Он не исчез и не пропал,
Но пышно, чудно превращен
В сокровища морские он[91].
Если в творчестве Барта мотив кораблекрушения носит исключительно метафорический характер, в его жизни оно было определяющим событием. Сгинувший в море отец не только лишает его инстанции власти и силы противостояния, он его расшатывает. Он бросает его в море (en mer) с матерью (avec sa mère). Он обрекает его на вечную качку, поэтому нужно уметь удерживать равновесие. Сам Барт это напрямую не тематизировал, но эти мотивы вместе встречаются в «W или воспоминания детства» Жоржа Перека. Кораблекрушение, которое потерпел маленький Гаспар Ванклер, напрямую связано с воспоминанием об отце. Последние слова в VII главе: «Судно терпит крушение», а первые слова VIII главы: «У меня хранится одна фотография моего отца»[92]. В книге Перека умирает мать, но условия кораблекрушения связаны с отцом так же, как и с матерью.
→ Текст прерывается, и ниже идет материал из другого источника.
/-! ## reject -/

@[simp] theorem State.reject_params (s : State) : s.reject.params = s.params := rfl
@[simp] theorem State.reject_fstate (s : State) : s.reject.fstate = s.fstate := rfl
@[simp] theorem State.reject_cursor (s : State) : s.reject.cursor = s.cursor := rfl
@[simp] theorem State.reject_acc (s : State) : s.reject.acc = s.acc := rfl
@[simp] theorem State.reject_hdr (s : State) : s.reject.hdr = s.hdr := rfl
@[simp] theorem State.reject_idByte (s : State) : s.reject.idByte = s.idByte := rfl
@[simp] theorem State.reject_len (s : State) : s.reject.len = s.len := rfl
@[simp] theorem State.reject_didx (s : State) : s.reject.didx = s.didx := rfl
@[simp] theorem State.reject_data (s : State) : s.reject.data = s.data := rfl
@[simp] theorem State.reject_ck (s : State) : s.reject.ck = s.ck := rfl
@[simp] theorem State.reject_ckidx (s : State) : s.reject.ckidx = s.ckidx := rfl
@[simp] theorem State.reject_valid (s : State) : s.reject.valid = s.valid := rfl
@[simp] theorem State.reject_acceptCnt (s : State) : s.reject.acceptCnt = s.acceptCnt := rfl
@[simp] theorem State.reject_rejectCnt (s : State) : s.reject.rejectCnt = s.rejectCnt + 1 := rfl
@[simp] theorem State.reject_rxEn (s : State) : s.reject.rxEn = s.rxEn := rfl
@[simp] theorem State.reject_hsState (s : State) : s.reject.hsState = s.hsState := rfl
@[simp] theorem State.reject_hsCount (s : State) : s.reject.hsCount = s.hsCount := rfl
@[simp] theorem State.reject_presence (s : State) : s.reject.presence = s.presence := rfl
@[simp] theorem State.reject_cmdErr (s : State) : s.reject.cmdErr = s.cmdErr := rfl
@[simp] theorem State.reject_unit (s : State) : s.reject.unit = s.unit := rfl
@[simp] theorem State.reject_ch (s : State) : s.reject.ch = s.ch := rfl
@[simp] theorem State.reject_out (s : State) : s.reject.out = s.out := rfl
@[simp] theorem State.reject_pending (s : State) : s.reject.pending = s.pending := rfl
@[simp] theorem State.reject_history (s : State) : s.reject.history = s.history := rfl
@[simp] theorem State.reject_resets (s : State) : s.reject.resets = s.resets := rfl

/-! ## endValidation -/

@[simp] theorem State.endValidation_params (s : State) : s.endValidation.params = s.params := rfl
@[simp] theorem State.endValidation_fstate (s : State) : s.endValidation.fstate = .awaitHeader := rfl
@[simp] theorem State.endValidation_cursor (s : State) : s.endValidation.cursor = s.cursor := rfl
@[simp] theorem State.endValidation_acc (s : State) : s.endValidation.acc = s.acc := rfl
@[simp] theorem State.endValidation_hdr (s : State) : s.endValidation.hdr = s.hdr := rfl
@[simp] theorem State.endValidation_idByte (s : State) : s.endValidation.idByte = s.idByte := rfl
@[simp] theorem State.endValidation_len (s : State) : s.endValidation.len = s.len := rfl
@[simp] theorem State.endValidation_didx (s : State) : s.endValidation.didx = s.didx := rfl
@[simp] theorem State.endValidation_data (s : State) : s.endValidation.data = s.data := rfl
@[simp] theorem State.endValidation_ck (s : State) : s.endValidation.ck = s.ck := rfl
@[simp] theorem State.endValidation_ckidx (s : State) : s.endValidation.ckidx = s.ckidx := rfl
@[simp] theorem State.endValidation_valid (s : State) : s.endValidation.valid = false := rfl
@[simp] theorem State.endValidation_acceptCnt (s : State) : s.endValidation.acceptCnt = s.acceptCnt := rfl
@[simp] theorem State.endValidation_rejectCnt (s : State) : s.endValidation.rejectCnt = s.rejectCnt := rfl
@[simp] theorem State.endValidation_rxEn (s : State) : s.endValidation.rxEn = s.rxEn := rfl
@[simp] theorem State.endValidation_hsState (s : State) : s.endValidation.hsState = s.hsState := rfl
@[simp] theorem State.endValidation_hsCount (s : State) : s.endValidation.hsCount = s.hsCount := rfl
@[simp] theorem State.endValidation_presence (s : State) : s.endValidation.presence = s.presence := rfl
@[simp] theorem State.endValidation_cmdErr (s : State) : s.endValidation.cmdErr = s.cmdErr := rfl
@[simp] theorem State.endValidation_unit (s : State) : s.endValidation.unit = s.unit := rfl
@[simp] theorem State.endValidation_ch (s : State) : s.endValidation.ch = s.ch := rfl
@[simp] theorem State.endValidation_out (s : State) : s.endValidation.out = s.out := rfl
@[simp] theorem State.endValidation_pending (s : State) : s.endValidation.pending = s.pending := rfl
@[simp] theorem State.endValidation_history (s : State) : s.endValidation.history = s.history := rfl
@[simp] theorem State.endValidation_resets (s : State) : s.endValidation.resets = s.resets := rfl
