-- ==== Sys2Proof/Laws/Framer.lean ====
section
/-! SUPPORT. What `Dispatch()`, `Validate()` and a framer step can do, said once. -/

namespace Sys2Proof.Machine

/-! ## Dispatch -/

theorem writeChannels_out (s : State) :
    s.writeChannels.out = s.out ++ [.chWrite 0 (s.axis 0), .chWrite 1 (s.axis 1), .chWrite 2 (s.axis 2),
      .chWrite 3 (s.axis 3)] := by
  simp only [State.writeChannels, State.chWrite_out, List.append_assoc, List.cons_append, List.nil_append]

theorem writeChannels_ch (s : State) :
    s.writeChannels.ch = (((s.ch.set 0 (s.axis 0)).set 1 (s.axis 1)).set 2 (s.axis 2)).set 3 (s.axis 3) := rfl

/-- Four writes fill the table, whatever it held. -/
theorem set_quartet (ch : Vector Half 4) (a b c d : Half) :
    (((ch.set 0 a).set 1 b).set 2 c).set 3 d = #v[a, b, c, d] := by
  ext i hi
  interval_cases i <;> simp

/-- A channel value depends on `DATA` and `OFFSET_K` only. -/
theorem axis_congr {s t : State} (i : Nat) (hk : t.params = s.params) (h0 : t.dataByte (2 * i) = s.dataByte (2 * i))
    (h1 : t.dataByte (2 * i + 1) = s.dataByte (2 * i + 1)) : t.axis i = s.axis i := by
  simp [State.axis, State.sample, hk, h0, h1]

/-- What a dispatch writes, with the channel values named by any function `f` equal to them. -/
theorem dispatch_of_actsOn {s : State} (f : Nat → Half) (h : s.actsOn = true) (hf : s.axis = f) :
    dispatch s = { s with
      out := s.out ++ [.chWrite 0 (f 0), .chWrite 1 (f 1), .chWrite 2 (f 2), .chWrite 3 (f 3)],
      ch := #v[f 0, f 1, f 2, f 3],
      presence := s.presence || decide (s.params.presenceRule = .channelWrite) } := by
  subst hf
  rw [dispatch, if_pos h, State.notePresence, ← set_quartet s.ch]
  cases hp : s.params.presenceRule with
  | accepted => simp [hp, State.writeChannels, State.chWrite, State.emit]
  | channelWrite => simp [hp, State.writeChannels, State.chWrite, State.emit]

theorem dispatch_of_not_actsOn {s : State} (h : s.actsOn = false) : dispatch s = s := by
  rw [dispatch, if_neg (by simp [h])]

/-! ## Validate -/

theorem accept_eq (s : State) :
    s.accept = { s with
      valid := true, acceptCnt := s.acceptCnt + 1,
      presence := s.presence || decide (s.params.presenceRule = .accepted) } := by
  unfold State.accept State.notePresence
  split <;> simp_all

theorem validate_of_mismatch {s : State} (h : s.crcMatches = false) :
    validate s = { s with rejectCnt := s.rejectCnt + 1, valid := false, fstate := .awaitHeader } := by
  simp [validate, h, State.reject, State.endValidation]

theorem validate_of_ignored {s : State} (h : s.crcMatches = true) (ha : s.actsOn = false) :
    validate s = { s with
      acceptCnt := s.acceptCnt + 1, valid := false, fstate := .awaitHeader,
      presence := s.presence || decide (s.params.presenceRule = .accepted) } := by
  have ha' : s.accept.actsOn = false := by simpa [State.actsOn] using ha
  rw [validate, if_pos h, dispatch_of_not_actsOn ha', accept_eq]
  rfl

/-- Accepting a packet leaves its channel values alone. -/
theorem axis_accept (s : State) : s.accept.axis = s.axis :=
  funext fun i => axis_congr i (by simp) (dataByte_congr (by simp) (by simp)) (dataByte_congr (by simp) (by simp))

/-- An accepted, dispatched packet is presence under either rule (R203, R231). -/
theorem presence_of_dispatched (s : State) :
    (s.accept.presence || decide (s.accept.params.presenceRule = .channelWrite)) = true := by
  rw [State.accept_presence, State.accept_params]
  cases s.params.presenceRule <;> simp

theorem validate_of_dispatched {s : State} (h : s.crcMatches = true) (ha : s.actsOn = true) :
    validate s = { s with
      acceptCnt := s.acceptCnt + 1, valid := false, fstate := .awaitHeader, presence := true,
      out := s.out ++ [.chWrite 0 (s.axis 0), .chWrite 1 (s.axis 1), .chWrite 2 (s.axis 2), .chWrite 3 (s.axis 3)],
      ch := #v[s.axis 0, s.axis 1, s.axis 2, s.axis 3] } := by
  have ha' : s.accept.actsOn = true := by simpa [State.actsOn] using ha
  rw [validate, if_pos h, dispatch_of_actsOn s.axis ha' (axis_accept s), presence_of_dispatched, accept_eq]
  rfl

/-! ## The framer step -/

/-- The state in which `Validate()` runs: the second checksum byte `b` is in CK (R167). -/
def State.checksumComplete (s : State) (b : Byte) : State :=
  { s with ck := s.ck ||| b.setWidth 16 <<< (8 * s.ckidx.toNat), ckidx := 0, fstate := .validate }

/-- Everything a framer step that completes can do (R161 to R168). -/
inductive FrameEffect (b : Byte) (s : State) : State → Prop where
  | marker : s.fstate = .awaitHeader → b = s.params.headerMarker →
      FrameEffect b s { s with hdr := b, fstate := .awaitId }
  | noise : s.fstate = .awaitHeader → b ≠ s.params.headerMarker → FrameEffect b s s
  | ident : s.fstate = .awaitId → FrameEffect b s { s with idByte := b, fstate := .awaitLength }
  | emptyLength : s.fstate = .awaitLength → b = 0 →
      FrameEffect b s { s with len := b, didx := 0, ck := 0, ckidx := 0, fstate := .awaitChecksum }
  | length : s.fstate = .awaitLength → b ≠ 0 →
      FrameEffect b s { s with len := b, didx := 0, fstate := .awaitData }
  | payload : s.fstate = .awaitData → s.didx.toNat < Config.payloadCap → s.didx + 1 ≠ s.len →
      FrameEffect b s { s with data := storeCell s.data s.didx.toNat b, didx := s.didx + 1 }
  | lastPayload : s.fstate = .awaitData → s.didx.toNat < Config.payloadCap → s.didx + 1 = s.len →
      FrameEffect b s { s with
        data := storeCell s.data s.didx.toNat b, didx := s.didx + 1, fstate := .awaitTrailer }
  | trailer : s.fstate = .awaitTrailer →
      FrameEffect b s { s with ck := b.setWidth 16, ckidx := 1, fstate := .awaitChecksum }
  | firstChecksum : s.fstate = .awaitChecksum → s.ckidx = 0 →
      FrameEffect b s { s with ck := s.ck ||| b.setWidth 16, ckidx := 1 }
  | secondChecksum : s.fstate = .awaitChecksum → s.ckidx = 1 →
      FrameEffect b s (validate (s.checksumComplete b))

theorem ckidx_eq_one {s : State} (h : ¬ s.ckidx = 0) : s.ckidx = 1 := by
  have := s.ckidx.isLt
  have h0 : s.ckidx.toNat ≠ 0 := fun e => h (BitVec.eq_of_toNat_eq e)
  exact BitVec.eq_of_toNat_eq (by simp; omega)

theorem frameStep_effect {b : Byte} {s t : State} (h : frameStep b s = .next t) : FrameEffect b s t := by
  unfold frameStep at h
  split at h
  case h_1 hf =>
    cases h
    unfold frameHeader
    split
    · exact .marker hf ‹_›
    · exact .noise hf ‹_›
  case h_2 hf => cases h; exact .ident hf
  case h_3 hf =>
    cases h
    simp only [frameLength]
    split
    · exact .emptyLength hf ‹_›
    · exact .length hf ‹_›
  case h_4 hf =>
    unfold frameData at h
    split at h
    · cases h
    · obtain ⟨hi, rfl⟩ := storeByte_eq_some ‹_›
      cases h
      simp only
      split
      · exact .lastPayload hf hi ‹_›
      · exact .payload hf hi ‹_›
  case h_5 hf =>
    cases h
    have : frameTrailer b s = { s with ck := b.setWidth 16, ckidx := 1, fstate := .awaitChecksum } := by
      simp [frameTrailer, frameChecksum, State.startChecksum]
    rw [this]
    exact .trailer hf
  case h_6 hf =>
    cases h
    simp only [frameChecksum]
    split
    · rename_i hk
      have : s.ck ||| b.setWidth 16 <<< (8 * s.ckidx.toNat) = s.ck ||| b.setWidth 16 := by simp [hk]
      rw [this]
      exact .firstChecksum hf hk
    · exact .secondChecksum hf (ckidx_eq_one ‹_›)
  case h_7 => cases h

/-- The second checksum byte runs `Validate()` on the completed checksum (R167, R168). -/
theorem frameStep_secondChecksum {s : State} (b : Byte) (h : s.fstate = .awaitChecksum) (hk : s.ckidx = 1) :
    frameStep b s = .next (validate (s.checksumComplete b)) := by
  simp [frameStep, h, frameChecksum, hk, State.checksumComplete]

/-- BYTE on a core that receives bytes is the framer step (R160). -/
theorem execByte_of_enabled {s : State} (b : Byte) (hf : s.params.frontEnd = .byte) (hr : s.rxEn = true) :
    execByte b s = frameStep b s := by
  simp [execByte, hf, hr]

/-- A framer step stops only where the payload index is past the buffer or Validate is held. -/
theorem frameStep_completes (b : Byte) (s : State) (hv : s.fstate ≠ .validate)
    (hd : s.fstate = .awaitData → s.didx.toNat < Config.payloadCap) : ∃ t, frameStep b s = .next t := by
  unfold frameStep
  split
  case h_4 hf => simp [frameData, storeByte_of_lt s _ b (hd hf)]
  case h_7 hf => exact absurd hf hv
  all_goals exact ⟨_, rfl⟩

end Sys2Proof.Machine
end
Отсюда некая холодность по отношению к их смертям, которая долгое время мешает вернуться к этой теме или задать о ней вопросы. «Не знаю, чем занимался бы мой отец, если бы остался в живых. Удивительно то, что и его смерть, и смерть моей матери нередко представляются мне чем-то очевидным. Это вошло в порядок вещей»[93]. Можно заметить, что Барт прибегает к той же сухости и отстраненности, которые можно принять за безразличие. «Мой отец был морским офицером; он погиб в 1916 году в Па-де-Кале в ходе сражения на море; мне было одиннадцать месяцев»[94]. В книге «Ролан Барт о Ролане Барте» подпись к фотографии отца имеет более интимный тон, но из-за категорий безмолвия, касания и перечеркивающей черты все оказывается под знаком исчезновения: «Отец, очень рано погибший (на войне), не включался ни в какой дискурс памяти или самоотречения. Воспоминание о нем, опосредованное матерью и никогда не угнетавшее, лишь мягко затрагивало мое детское сознание, словно какой-то почти безмолвный дар»[95]. То, что нет отца, которого пришлось бы убить, имеет свои преимущества. Но из-за этого возникает сложное, искаженное отношение к противостоянию и подрыву. Юлия Кристева говорит, что манера Барта всегда ставить себя на место ученика показывает, что ему определенно не хватало отца и что ему случалось связывать эту нехватку с языком[96]. Вместо этого был страх: «Я боюсь – значит, я живу»[97]. Барт связывает страх именно с рождением, с глубокой незащищенностью грудного младенца, это «фоновый страх» или «фоновая угроза», остающиеся в людях, в чем они часто боятся признаться.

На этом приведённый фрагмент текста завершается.